/-! ### States for the witnesses -/

/-- A device with every domain on, whose firmware runs on core 0. -/
def on : State := { State.reset with
  dom := { aon := true, pstg := true, core := true, hphy := 15, dram := true, abx := true, med := 15, svt := true, spare := true, ksc := true }
  boot := { State.reset.boot with phase := .firmware, cores := 1 } }
/-- A state with register fields set. -/
def put (s : State) (l : List (Fld × Nat)) : State := l.foldl (fun s f => s.wr f.1 f.2) s
/-- A Keep store image with nothing in it. -/
def keep : KeepImage := ⟨1, true, false, false, false, {}, [], [], [], false⟩
/-- The journal tail of a state whose tail is empty has room. -/
theorem room (s : State) (h : s.media.tailBytes = 0) : s.journalRoom = true := by
  have := Nat.mod_lt (Config.journalBytes s.media.changes) (show 0 < 8 * 2 ^ 20 + 1 by omega)
  simp only [State.journalRoom, State.entryBytes, h, decide_eq_true_eq]
  omega
/-- The command with tag 5 on a port. -/
def cmd (port : Nat) (r : HostReq) : Cmd := { tag := 5, port := port, arrival := 3, shared := false, req := r }
/-- A state with one command in flight. -/
def running (s : State) (c : Cmd) : State := { s with hosts := { s.hosts with cmds := [c] } }
/-- A state with port 0's controller. -/
def ctrl0 (s : State) (c : Ctrl) : State := { s with hosts := { s.hosts with ctrl := [(0, c)] } }
/-- An admin command of port 0. -/
def adm (op d10 d11 : Nat) : Cmd := cmd 0 { opcode := op, cid := 9, ns := 1, cdw10 := d10, cdw11 := d11 }
/-- A conventional and a zoned namespace. -/
def conv : Namespace := { zoned := false, size := 4096, zoneBlocks := 0 }
/-- See `conv`. -/
def zoned : Namespace := { zoned := true, size := 131072, zoneBlocks := 65536 }
/-- A device that serves namespaces 1 (conventional) and 2 (zoned). -/
def serving : State := put { on with nv := { on.nv with namespaces := [(1, some conv), (2, some zoned)] } } [(R.HOLDUP_OK, 1), (R.MAP_HALT, 0)]
/-- A SCSI command of SAS port 0, nexus 2. -/
def scsi (r : HostReq) : Cmd := cmd 4 { r with queue := 2, cid := 9 }
/-- A device that serves, with an I_T nexus 2 on SAS port 0. -/
def sas : State := put { serving with hosts := { serving.hosts with nexus := [(2, some {})] } } [(R.SAS_RATE 0, 4)]
/-- A device that serves, with zone 1 of namespace 2 in a condition. -/
def withZone (z : Zone) : State :=
  { serving with media := { serving.media with tables := { serving.media.tables with zones := [(2 * 2 ^ 32 + 1, z)] } } }
/-- A state with LLR slot 7 in use. -/
def withLlr (s : State) (x : LlrSlot) : State := { s with abx := { s.abx with llr := [(7, some x)] } }
/-- A sector of stream 2 at a location, of the MTU's own. -/
def sector : LlrSlot := { stream := 2, location := 77, dataAddr := 4096, serve := ⟨.readBack, none, 1, 9, false, 0⟩ }
/-- A descriptor of operation type `t` over both slots. -/
def desc (t : Nat) : OpDesc :=
  { opType := t, slotMask := 3, slot0 := { head := 2, track := 500, start := 7, count := 4 }, slot1 := { head := 3, track := 501, start := 8, count := 5 } }
/-- FSQ 1 at microaddress 40, in the ROM. -/
def seq (q : Fsq) : State := put { on with fsq := [(1, q)] } [(R.FSQ_PC 1, 40)]
/-- A fetch of the FSQ word whose fields make up `v`. -/
def fetch (v : Nat) : FsqFetch := { rom := BitVec.ofNat 162 (withParity v) }
/-- A device whose servo program has this state for actuator 2, loaded and on track. -/
def servoing (a : ServoAct) : State := put { on with svt := { on.svt with acts := [(2, a)] } } [(R.VCM_STATE 2, 1), (R.SV_MODE 2, 4)]
/-- A device whose SVT has this state. -/
def withSvt (v : Svt) : State := { on with svt := v }
/-- An image with nothing in it. -/
def image0 : Image := { header := 0, payload := 0 }
/-- A device with an activation staged from slot 1, in ACTV_STATE `v`. -/
def activating (v : Nat) : State :=
  put { on with boot := { on.boot with hold := some 5, activation := some { image := image0, slot := 1, tag := none } } } [(R.ACTV_STATE, v)]
/-- A device whose Map Cache runs, with window 0 over megabytes 4 to 7. -/
def caching (m : Mca) : State :=
  put { serving with mca := m } [(R.CACHE_INIT_DONE, 1), (R.WIN_EN 0, 1), (R.WIN_BASE 0, 4), (R.WIN_SIZE 0, 4)]
/-- The line of megabyte 4's first bytes, in way 3. -/
def line4 : Mca := { ways := [(3, some { line := some 32768, data := 77 })] }
/-- A device that serves, whose Pack has this state. -/
def packing (p : Pak) : State := { serving with pak := p }
/-- A device that serves a packed conventional namespace 1 with one block buffered. -/
def packed : State :=
  { serving with nv := { serving.nv with namespaces := [(1, some { conv with ratio := 2 })] }
                 media := { serving.media with buffer := [{ ns := 1, lba := 32, data := 6, arrival := 3, visible := true }] } }
/-- A device whose DRAM has this state, with region 2 over 32 KiB * 32 at 1 MiB under LIGHT, its check area at 64 MiB. -/
def region (d : Dram) : State :=
  put { on with dram := d } [(R.REG_BASE 2, 1), (R.REG_SIZE 2, 1), (R.REG_CODE 2, 1), (R.CHK_BASE 2, 2048), (R.REG_EN 2, 1)]
/-- A device whose DRAM holds word 100, written. -/
def word100 : State := { on with dram := { words := [(100, 77)], written := [(1, true)] } }
/-- A device whose Tally has this state and is ready. -/
def tally (t : Tly) : State := put { on with tly := t } [(R.TLY_READY, 1), (R.NEXT_SEQ, 9), (R.RING_HEAD, 4)]
/-- A fault event. -/
def fault7 : TlyEvent := { kind := 1, source := 7, code := 2, detail := 3 }
/-- A device whose port 0 is there, its owner at position 5. -/
def owned : State := put on [(R.PORT_PRESENT 0, 1), (R.OWN_STATE, 1), (R.OWN_POS, 5), (R.OWN_ADDR_HI, 0)]
/-- A Damot request of position 5. -/
def ask (op idx sub : Nat) : DamotReq :=
  { pos := 5, op := BitVec.ofNat 8 op, index := BitVec.ofNat 16 idx, sub := BitVec.ofNat 8 sub }
/-- A SET of position 5, of the value `v` of `n` bytes, with a token where `auth` says so. -/
def setTo (idx sub n v : Nat) (auth : Bool) : DamotReq :=
  let m := n + if auth then tokenBytes else 0
  { ask 2 idx sub with flags := if auth then 2 else 0, len := BitVec.ofNat 32 m, bytes := m, payload := v }
/-- A device that runs firmware of security version 9 from key slot 3, with keys in slots 2 and 3. -/
def versioned : State :=
  { owned with boot := { owned.boot with firmware := some { header := 9 * 2 ^ (8 * 0x20), payload := 0 }, microcode := some { header := 9 * 2 ^ (8 * 0x20), payload := 0 } } }
/-- A device whose port 0 has this SPDM connection. -/
def spdm (c : SpdmConn) : State := { owned with mgt := { owned.mgt with spdm := [(0, c)] } }

/-! ### Worked examples of the spec -/

/-- The state that a step answers, where it answers one. -/
def after (r : Result) : State := match r with
  | .next t => t
  | .fault _ => State.reset
  | .refused _ => State.reset

/-- Chapter 00, the worked example of R16: a four-port arbiter with its token at 2. -/
theorem test_turn_token : tokenGrant 4 2 [1, 3] = some 3 ∧ tokenAfter 4 2 [3] = 0 ∧ tokenGrant 4 0 [0, 1] = some 0 ∧ tokenAfter 4 0 [0] = 1 := by
  decide

/-- Chapter 01, the worked example of R48: lines 90 and 140, both routed to C0 and C2. -/
def bothPending : State := put on [(R.ROUTE_CORES 90, 5), (R.ROUTE_PRIO 90, 2), (R.ROUTE_CORES 140, 5), (R.ROUTE_PRIO 140, 3),
  (R.PEND_BITS 2, 2 ^ 26), (R.PEND_BITS 4, 2 ^ 12), (R.CLAIM_TOKEN, 1)]

/-- See `bothPending`: C2 receives line 140, then C0 line 90; the token ends at 1, and both bits are clear. -/
theorem test_claims : (after (execEvrClaim [0, 2] [] bothPending)).out = [.claim 0 0x8000005A, .claim 2 0x8000008C]
    ∧ (after (execEvrClaim [0, 2] [] bothPending)).rd R.CLAIM_TOKEN = 1
    ∧ (after (execEvrClaim [0, 2] [] bothPending)).linePending 90 = false := by
  decide

/-- See `bothPending`: an event on line 90 in the cycle of the claims leaves it pending. -/
theorem test_claim_and_event : (after (execEvrClaim [0, 2] [90] bothPending)).linePending 90 = true := by decide

/-- Chapter 17, the worked example: sources 273 and 160 in one cycle, the token at 200, actuator 1 writing on both slots. -/
def failing : State := put { on with fcu := { on.fcu with nextSeq := 0x412 }, pwr := { on.pwr with asstReg := 15 } }
  [(R.INLET_TOKEN, 200), (R.WG_ON 1, 3), (R.VCM_STATE 1, 1), (R.SV_MODE 1, 4), (R.PARKED 1, 0), (R.PASST_EN, 15)]

/-- See `failing`: source 273 opens the record, source 160 merges, and shadows 1 to 3 of actuator 1 open. -/
theorem test_fault_record :
    (after (execFaultDetection [(273, 0), (160, 0)] failing)).fcu.queue.map (fun r => (r.src, r.seq, r.react, r.conseq, r.csrc))
      = [(273, 0x412, 15, 1, 160)]
    ∧ (after (execFaultDetection [(273, 0), (160, 0)] failing)).fcu.shadows.map (fun x => (x.code, x.actuator))
      = [(1, 1), (2, 1), (3, 1)] := by
  decide +kernel

/-- See `failing`: the gates are cut, actuator 1 is held, the latch rises to class 2, and the token moves to 161. -/
theorem test_fault_reaction :
    (after (execFaultDetection [(273, 0), (160, 0)] failing)).rd (R.WG_ON 1) = 0
    ∧ (after (execFaultDetection [(273, 0), (160, 0)] failing)).rd R.ACT_HOLD = 2
    ∧ (after (execFaultDetection [(273, 0), (160, 0)] failing)).rd R.HIGH_CLASS = 2
    ∧ (after (execFaultDetection [(273, 0), (160, 0)] failing)).linePending 178 = true
    ∧ (after (execFaultDetection [(273, 0), (160, 0)] failing)).rd R.INLET_TOKEN = 161 := by
  decide +kernel

/-- Chapter 19, the worked example of R637: claims of positions 4 and 6 in one cycle, OWN_TOKEN 5. -/
def twoClaims : State := put on [(R.OWN_TOKEN, 5), (R.OWN_STATE, 0), (R.OWN_POS, 15), (R.PORT_PRESENT 1, 1), (R.I3C_EN, 1)]

/-- See `twoClaims`: position 6 owns the device, the token ends at 5, and lines 208 and 209 are raised. -/
theorem test_two_claims :
    (after (execDamotClaim [{ pos := 4, op := 0x10 }, { pos := 6, op := 0x10 }] twoClaims)).rd R.OWN_POS = 6
    ∧ (after (execDamotClaim [{ pos := 4, op := 0x10 }, { pos := 6, op := 0x10 }] twoClaims)).rd R.OWN_TOKEN = 5
    ∧ (after (execDamotClaim [{ pos := 4, op := 0x10 }, { pos := 6, op := 0x10 }] twoClaims)).linePending 208 = true
    ∧ (after (execDamotClaim [{ pos := 4, op := 0x10 }, { pos := 6, op := 0x10 }] twoClaims)).linePending 209 = true := by
  decide

/-- Chapter 09, the worked example of R320: the candidates of sectors 101 and 103 as accepted with SYNC_THR 6. -/
theorem test_candidates : State.chooseCands [(0, 5), (-7, 4)] = [(-7, 4), (0, 5)] ∧ State.chooseCands [(-9, 3)] = [(-9, 3)] := by
  decide

/-- Chapter 16, the worked example: word 0x80_048D of region 0. -/
theorem test_dram_word : bankOf 0x80048D / 32 = 5 ∧ bankOf 0x80048D % 16 = 4 ∧ 0x80048D / 8192 = 1024
    ∧ (put on [(R.REG_BASE 0, 512), (R.REG_SIZE 0, 2048), (R.REG_CODE 0, 2), (R.CHK_BASE 0, 81920), (R.REG_EN 0, 1)]).checkAddr 0 0x80048D
      = 2560 * 2 ^ 20 + 0x2468 := by
  decide

/-- Chapter 14, the worked example: ASST_BASE 2,278 at AGE_GAIN 0x1148 makes code 2,460. -/
theorem test_assist_code : (put on [(R.AGE_GAIN 10, 0x1148)]).asstCode 10 (2278 * 2 ^ 19) = 2460 := by decide

/-- Chapter 13, the worked example: with L1 retired the vote of L0 and L2, which agree, is a record without dissent. -/
theorem test_vote : State.vote [(0, .agrees), (2, .agrees)] = .record [] ∧ State.vote [(0, .agrees), (1, .differs), (2, .agrees)] = .record [1] := by
  decide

--

## Task statement
Only lines that include "slots" belong in the answer; return them from the entries above.

## Output below
/-- A descriptor of operation type `t` over both slots. -/
/-- A device that runs firmware of security version 9 from key slot 3, with keys in slots 2 and 3. -/
/-- Chapter 17, the worked example: sources 273 and 160 in one cycle, the token at 200, actuator 1 writing on both slots. -/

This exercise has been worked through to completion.